Arte

Pernas

Pernas
Arte de Luana Plebani

Ela passou e eu só vi as pernas. Tava deitado na areia. Virado da noite. Amanhecendo ali em curto-circuito. Abri os olhos quando ela pisou a um palmo da minha orelha. E foi pisando rente a meu corpo. E quase tropeçou no meu pé. Vi ela de costas. Com chapéu e uma blusa cheia de cores. E pernas nuas. Fazendo zigue-zague na praia lotada até sumir na multidão.

Me levantei. Ou quase. Sentei com as mãos pra trás. Água, onde tava a água? Olhei em volta. A praia explodindo em cores. O branco da areia mole. O sol incendiando a visão inteira, inclusive o azul do mar. Água, água, não tinha água? A praia começou a girar. Milhares de pontos coloridos num turbilhão. Fechei os olhos. Tateei procurando por água. Levantei de fato e andei bambo entre os tantos corpos até o mar.

Tudo então se acalmou. Um mergulho na água gelada e veio a lucidez.
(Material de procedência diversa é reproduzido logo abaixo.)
-- ==== Sys2Proof/Decode.lean ====
section
/-! DEFINITION. The decoder and encoder of instructions (R80 to R101), the byte-order helpers (R14, R44) and the
wire-format encoder with its masker (R160, R161). -/

namespace Sys2Proof

/-! ### Big-endian assembly and splitting (R14, R44) -/

/-- `BE16(b0, b1)` (R14). -/
def be16 (b0 b1 : Byte) : BitVec 16 := b0 ++ b1

/-- `BE16bytes(v) = [v[15:8], v[7:0]]` (R14). -/
def be16Bytes (v : BitVec 16) : List Byte := [v.extractLsb' 8 8, v.extractLsb' 0 8]

/-- `BE64bytes(v) = [v[63:56], ..., v[7:0]]` (R14). -/
def be64Bytes (v : Word64) : List Byte :=
  [v.extractLsb' 56 8, v.extractLsb' 48 8, v.extractLsb' 40 8, v.extractLsb' 32 8,
   v.extractLsb' 24 8, v.extractLsb' 16 8, v.extractLsb' 8 8, v.extractLsb' 0 8]

/-- `BE64(b0, ..., b7)` (R14). -/
def be64 (b0 b1 b2 b3 b4 b5 b6 b7 : Byte) : Word64 := b0 ++ b1 ++ b2 ++ b3 ++ b4 ++ b5 ++ b6 ++ b7

/-- One more wire byte of a big-endian number: `(n << 8) | zext_64(b)` (R126). -/
def pushByte (n : Word64) (b : Byte) : Word64 := (n <<< 8) ||| b.setWidth 64

/-- `BE32(k0, k1, k2, k3)`: what a host read of RXKEY or TXKEY returns (R44). -/
def Key.pack (k : Key) : BitVec 32 := k.k0 ++ k.k1 ++ k.k2 ++ k.k3

/-- The four bytes a host write of `v` to TXKEY stores (R44). -/
def Key.unpack (v : BitVec 32) : Key :=
  { k0 := v.extractLsb' 24 8, k1 := v.extractLsb' 16 8, k2 := v.extractLsb' 8 8, k3 := v.extractLsb' 0 8 }

/-- The key `[0, 0, 0, 0]` (R122, R170). -/
def Key.zero : Key := { k0 := 0, k1 := 0, k2 := 0, k3 := 0 }

/-- The key's bytes in wire order (R90). -/
def Key.bytes (k : Key) : List Byte := [k.k0, k.k1, k.k2, k.k3]

/-- `k[i mod 4]` (R140, R161). -/
def Key.at (k : Key) (i : Nat) : Byte :=
  match i % 4 with
  | 0 => k.k0
  | 1 => k.k1
  | 2 => k.k2
  | _ => k.k3

/-- `k[i] <- b` (R128). The phase KEY uses `i` = 0..3 only (R37); any other index writes nothing. -/
def Key.set (k : Key) (i : BitVec 4) (b : Byte) : Key :=
  match i.toNat with
  | 0 => { k with k0 := b }
  | 1 => { k with k1 := b }
  | 2 => { k with k2 := b }
  | 3 => { k with k3 := b }
  | _ => k

/-! ### Header bytes (R81, R82) -/

/-- Byte 0: FIN, RSV, OPCODE from bit 7 down (R81). -/
def byte0 (fin : Bool) (rsv : BitVec 3) (op : BitVec 4) : Byte := BitVec.ofBool fin ++ rsv ++ op

/-- Byte 1: MASK, L from bit 7 down (R82). -/
def byte1 (mask : Bool) (l : BitVec 7) : Byte := BitVec.ofBool mask ++ l

/-- FIN, bit 7 of byte 0 (R81). -/
def finOf (b : Byte) : Bool := b.getLsbD 7

/-- RSV, bits 6..4 of byte 0 (R81). -/
def rsvOf (b : Byte) : BitVec 3 := b.extractLsb' 4 3

/-- OPCODE, bits 3..0 of byte 0 (R81). -/
def opcodeOf (b : Byte) : BitVec 4 := b.extractLsb' 0 4

/-- MASK, bit 7 of byte 1 (R82). -/
def maskOf (b : Byte) : Bool := b.getLsbD 7

/-- `L`, bits 6..0 of byte 1 (R82). -/
def lenOf (b : Byte) : BitVec 7 := b.extractLsb' 0 7

/-! ### The instruction decoder -/

/-- The four places where the block decodes bits into an instruction: the code written to CMD (R95), byte 0 (R85),
byte 1's length field (R88) and byte 1's MASK bit (R90). -/
inductive Slot where
  | command
  | opcode
  | length
  | maskBit
deriving DecidableEq, Repr

/-- Why bits are no instruction. -/
inductive DecodeError where
  /-- CMD is 4 bits wide (R24): a byte with a bit above bit 3 set is no command code. -/
  | commandTooWide
deriving DecidableEq, Repr

/-- The command of a 4-bit code (R95); codes 0x8..0xF are UNASSIGNED (R98). -/
def decodeCommand (c : BitVec 4) : Instr :=
  match c.toNat with
  | 0x0 => .nop
  | 0x1 => .read
  | 0x2 => .sendText
  | 0x3 => .sendBinary
  | 0x4 => .sendPing
  | 0x5 => .sendClose
  | 0x6 => .close
  | 0x7 => .sendFrame
  | _ => .unassigned (c.extractLsb' 0 3)

/-- The opcode row of byte 0: none of the 16 values is rejected (R85, R86, R123). -/
def decodeOpcode (b : Byte) : Instr :=
  match (opcodeOf b).toNat with
  | 0x0 => .frameContinuation (finOf b) (rsvOf b)
  | 0x1 => .frameText (finOf b) (rsvOf b)
  | 0x2 => .frameBinary (finOf b) (rsvOf b)
  | 0x3 => .frameOpaque3 (finOf b) (rsvOf b)
  | 0x4 => .frameOpaque4 (finOf b) (rsvOf b)
  | 0x5 => .frameOpaque5 (finOf b) (rsvOf b)
  | 0x6 => .frameOpaque6 (finOf b) (rsvOf b)
  | 0x7 => .frameOpaque7 (finOf b) (rsvOf b)
  | 0x8 => .frameClose (finOf b) (rsvOf b)
  | 0x9 => .framePing (finOf b) (rsvOf b)
  | 0xA => .framePong (finOf b) (rsvOf b)
  | 0xB => .frameOpaqueB (finOf b) (rsvOf b)
  | 0xC => .frameOpaqueC (finOf b) (rsvOf b)
  | 0xD => .frameOpaqueD (finOf b) (rsvOf b)
  | 0xE => .frameOpaqueE (finOf b) (rsvOf b)
  | _ => .frameOpaqueF (finOf b) (rsvOf b)

/-- The length row of byte 1, selected by `L` (R88, R124). -/
def decodeLength (b : Byte) : Instr :=
  match (lenOf b).toNat with
  | 126 => .len16 (maskOf b)
  | 127 => .len64 (maskOf b)
  | _ => .len7 (maskOf b) (lenOf b)

/-- The mask row of byte 1 (R90, R130). -/
def decodeMaskBit (b : Byte) : Instr :=
  if maskOf b then .keyPresent else .keyAbsent

/-- The decoder: total on any byte at any of the four slots (R100). -/
def decode (slot : Slot) (b : Byte) : Except DecodeError Instr :=
  match slot with
  | .command => if b.toNat < 16 then .ok (decodeCommand (b.setWidth 4)) else .error .commandTooWide
  | .opcode => .ok (decodeOpcode b)
  | .length => .ok (decodeLength b)
  | .maskBit => .ok (decodeMaskBit b)

/-! ### The instruction encoder -/

/-- Where an instruction's bits stand and what they are (R81, R82, R95). A mask row fixes bit 7 only; its `L` bits are
the length row's and are written 0 here. -/
def encode : Instr → Slot × Byte
  | .nop => (.command, 0x0#8)
  | .read => (.command, 0x1#8)
  | .sendText => (.command, 0x2#8)
  | .sendBinary => (.command, 0x3#8)
  | .sendPing => (.command, 0x4#8)
  | .sendClose => (.command, 0x5#8)
  | .close => (.command, 0x6#8)
  | .sendFrame => (.command, 0x7#8)
  | .unassigned c => (.command, 0b00001#5 ++ c)
  | .frameContinuation fin rsv => (.opcode, byte0 fin rsv 0x0)
  | .frameText fin rsv => (.opcode, byte0 fin rsv 0x1)
  | .frameBinary fin rsv => (.opcode, byte0 fin rsv 0x2)
  | .frameClose fin rsv => (.opcode, byte0 fin rsv 0x8)
  | .framePing fin rsv => (.opcode, byte0 fin rsv 0x9)
  | .framePong fin rsv => (.opcode, byte0 fin rsv 0xA)
  | .frameOpaque3 fin rsv => (.opcode, byte0 fin rsv 0x3)
  | .frameOpaque4 fin rsv => (.opcode, byte0 fin rsv 0x4)
  | .frameOpaque5 fin rsv => (.opcode, byte0 fin rsv 0x5)
  | .frameOpaque6 fin rsv => (.opcode, byte0 fin rsv 0x6)
  | .frameOpaque7 fin rsv => (.opcode, byte0 fin rsv 0x7)
  | .frameOpaqueB fin rsv => (.opcode, byte0 fin rsv 0xB)
  | .frameOpaqueC fin rsv => (.opcode, byte0 fin rsv 0xC)
  | .frameOpaqueD fin rsv => (.opcode, byte0 fin rsv 0xD)
  | .frameOpaqueE fin rsv => (.opcode, byte0 fin rsv 0xE)
  | .frameOpaqueF fin rsv => (.opcode, byte0 fin rsv 0xF)
  | .len7 mask l => (.length, byte1 mask l)
  | .len16 mask => (.length, byte1 mask 126)
  | .len64 mask => (.length, byte1 mask 127)
  | .keyPresent => (.maskBit, byte1 true 0)
  | .keyAbsent => (.maskBit, byte1 false 0)

/-! ### The opcode table's words -/

/-- Byte 0 of a header word: bits 15..8 (R83). -/
def hdrByte0 (w : Nat) : Byte := BitVec.ofNat 8 (w / 256)

/-- Byte 1 of a header word: bits 7..0 (R83). -/
def hdrByte1 (w : Nat) : Byte := BitVec.ofNat 8 w

/-- Whether a header word stands for its byte-1 row in `decodeTableWord` (log 9): byte 0 is zero and byte 1 is not. -/
def isByte1Word (w : Nat) : Bool := hdrByte0 w == 0 && hdrByte1 w != 0

/-- The byte-1 row of a header word (log 9): KEY_PRESENT where the MASK bit is the only bit set, else the length row. -/
def decodeByte1Word (w : Nat) : Instr :=
  if hdrByte1 w = 0x80#8 then decodeMaskBit (hdrByte1 w) else decodeLength (hdrByte1 w)

/-- The instruction read from an opcode-table word (R83, R95). A command is 4 bits, one byte with its high bits 0. A
16-bit header word falls under three rows at once and this function can name one: the opcode row of byte 0, which the
block decodes first, except that a word whose byte 0 is zero and byte 1 is not stands for the byte-1 row (log 9). -/
def decodeTableWord (nbits w : Nat) : Option Instr :=
  if nbits ≤ 8 then
    if w < 16 then some (decodeCommand (BitVec.ofNat 4 w)) else none
  else if nbits = 16 then
    if w < 65536 then
      if isByte1Word w then some (decodeByte1Word w) else some (decodeOpcode (hdrByte0 w))
    else none
  else none

/-! ### The wire-format encoder (R160, R161) -/

/-- `X(p, k)` from payload position `i` on: byte `j` is XORed with `k[j mod 4]` (R141, R161). -/
def maskFrom (k : Key) : Nat → List Byte → List Byte
  | _, [] => []
  | i, b :: bs => (b ^^^ k.at i) :: maskFrom k (i + 1) bs

/-- The masker and unmasker `X(p, k)` (R141, R161). -/
def maskBytes (k : Key) (p : List Byte) : List Byte := maskFrom k 0 p

/-- Byte 1 and the extended-length field for `n` payload bytes: the shortest form that holds `n`, with the mask bit in
every form (R94, R160, C2). -/
def lengthField (mask : Bool) (n : Nat) : List Byte :=
  if n < 126 then [byte1 mask (BitVec.ofNat 7 n)]
  else if n < 65536 then byte1 mask 126 :: be16Bytes (BitVec.ofNat 16 n)
  else byte1 mask 127 :: be64Bytes (BitVec.ofNat 64 n)

/-- `Encode(fin, op, mask, k, p)` (R160): RSV is written 0 (R84). -/
def encodeFrame (fin : Bool) (op : BitVec 4) (mask : Bool) (k : Key) (p : List Byte) : List Byte :=
  byte0 fin 0 op :: (lengthField mask p.length ++ (if mask then k.bytes ++ maskBytes k p else p))

/-- `Encode(1, op, 0, [0,0,0,0], p)`: the unmasked, final frame of every command but SEND_FRAME (R177). -/
def serverFrame (op : BitVec 4) (p : List Byte) : List Byte := encodeFrame true op false Key.zero p

/-- A Close frame with status code `c` and no reason (R174, R200). -/
def closeFrame (c : BitVec 16) : List Byte := serverFrame 0x8 (be16Bytes c)

end Sys2Proof
end

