-- ==== Sys2Proof/Machine/Command.lean ====
section
/-! DEFINITION. The meanings of NOP, the unassigned codes, the send commands and CLOSE. Each is the step that accepts the
command; its remaining pseudocode is left in `progress` and run by the block's later steps (R10, R45, R96; log 2). -/

namespace Sys2Proof.Machine

/-- NOP (R97): the next step is `finish(OK)`. -/
def execNop (s : State) : Result := accept 0x0 (.ending (.finish .ok)) s

/-- UNASSIGNED, codes 0x8..0xF (R98): the next step is `finish(ILLEGAL_COMMAND)`. -/
def execUnassigned (c : BitVec 3) (s : State) : Result :=
  accept (0b1#1 ++ c) (.ending (.finish .illegalCommand)) s

/-! ### Send commands (R166 to R177) -/

/-- What a send command has still to do once accepted: `SendCheck()` (R168) raises TransportError in Closed, and otherwise
the frame is transmitted and `finish(OK)` ends the command. -/
def sendProgress (frame : List Byte) (s : State) : Progress :=
  match s.cstate with
  | .closed => .ending (.abort .transportError)
  | _ => .sending frame 0 [] (.finish .ok)

/-- A send command that transmits TXBUF (R166 to R168). The state check comes before the payload (R244): in Closed the
payload is not read. -/
def sendPayload (code : BitVec 4) (frameOf : List Byte → List Byte) (s : State) : Result :=
  match s.cstate, txPayload s with
  | .closed, _ => accept code (sendProgress [] s) s
  | _, some p => accept code (sendProgress (frameOf p) s) s
  | _, none => if s.busy then .refused .hostWriteWhileBusy else .refused .txPayload

/-- SEND_TEXT (R170): fin = 1, Text, unmasked. -/
def execSendText (s : State) : Result := sendPayload 0x2 (serverFrame 0x1) s

/-- SEND_BINARY (R171): fin = 1, Binary, unmasked. -/
def execSendBinary (s : State) : Result := sendPayload 0x3 (serverFrame 0x2) s

/-- SEND_PING (R172): fin = 1, Ping, unmasked. -/
def execSendPing (s : State) : Result := sendPayload 0x4 (serverFrame 0x9) s

/-- SEND_CLOSE (R174): a Close frame with `BE16bytes(TXCODE)`; TXLEN and TXBUF are not read. -/
def execSendClose (s : State) : Result := accept 0x5 (sendProgress (closeFrame s.txcode) s) s

/-- SEND_FRAME (R175): the frame the operand registers give. -/
def execSendFrame (s : State) : Result :=
  sendPayload 0x7 (encodeFrame s.txfin s.txop s.txmask s.txkey) s

/-! ### CLOSE (R200 to R204, R210) -/

/-- The status code of a normal closure (R202). -/
def normalClosure : BitVec 16 := 1000

/-- The cells of event CLOSE_CALL (R200): Close(1000) then Closing; Closed; Closed. CSTATE changes in the command's
completing step (log 2). -/
def closeCall (c : CState) : Progress :=
  match c with
  | .established => .sending (closeFrame normalClosure) 0 [] (.moveTo .closing)
  | .closing => .ending (.moveTo .closed)
  | .closed => .ending (.moveTo .closed)

/-- CLOSE (R210). -/
def execClose (s : State) : Result := accept 0x6 (closeCall s.cstate) s

end Sys2Proof.Machine
end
Os pensamentos e as memórias, a noite anterior em quadros na parede, meus pedaços amarrados na teia de aranha: eu, meu corpo, meu ser indivisível sob o sol. Respirei. Me lembrei do futuro, de meu novo projeto, daquilo que agora consumia toda minha atenção: aquelas pernas.

Saí do mar procurando. Duas pernas entre milhares de outras. Duas pernas que vi ao despertar do sono ou do transe. Uma agulha no palheiro? Duas? Não pensei na dificuldade da procura. Não perdi tempo apreciando outras pernas. Eu buscava aquelas. Eu me lembrava dos detalhes. O ângulo das coxas. A palidez da pele atrás dos joelhos. As panturrilhas tensas. Os cumes dos tornozelos. Não tinha outras pistas. Nenhum adereço e nenhuma tatoo e nem mesmo a cor das unhas. Em minha memória havia apenas as duas pernas nuas e imaculadas. Os pelos. A pele. Os músculos. Os ossos.

De repente achei. Elas estavam sobre uma enorme toalha branca entre outras tantas pernas em volta dum guarda-sol. Agora sem blusa e chapéu, ela mostrava as costas nuas e a tez eriçada da nuca. Meu olhar tateava seu corpo como a ponta dum pincel. A nuca. As costas. A bunda. A cortina sacana do biquíni. E depois dum salto os tornozelos. Cada fibra da panturrilha. O futuro escrito nas linhas atrás dos joelhos. As coxas se aproximando mais e mais e mais.

Quando levantei a vista, todos em volta me olhavam em silêncio. Uns irados, outros boquiabertos. Todos menos ela, que só então se virou. Apoiada sobre os cotovelos, ergueu os óculos. Me olhou por um instante. Um longo instante. E sorriu.

Werner Schön

Werner Schön tenta fazer literatura. Em Jaraguá do Sul.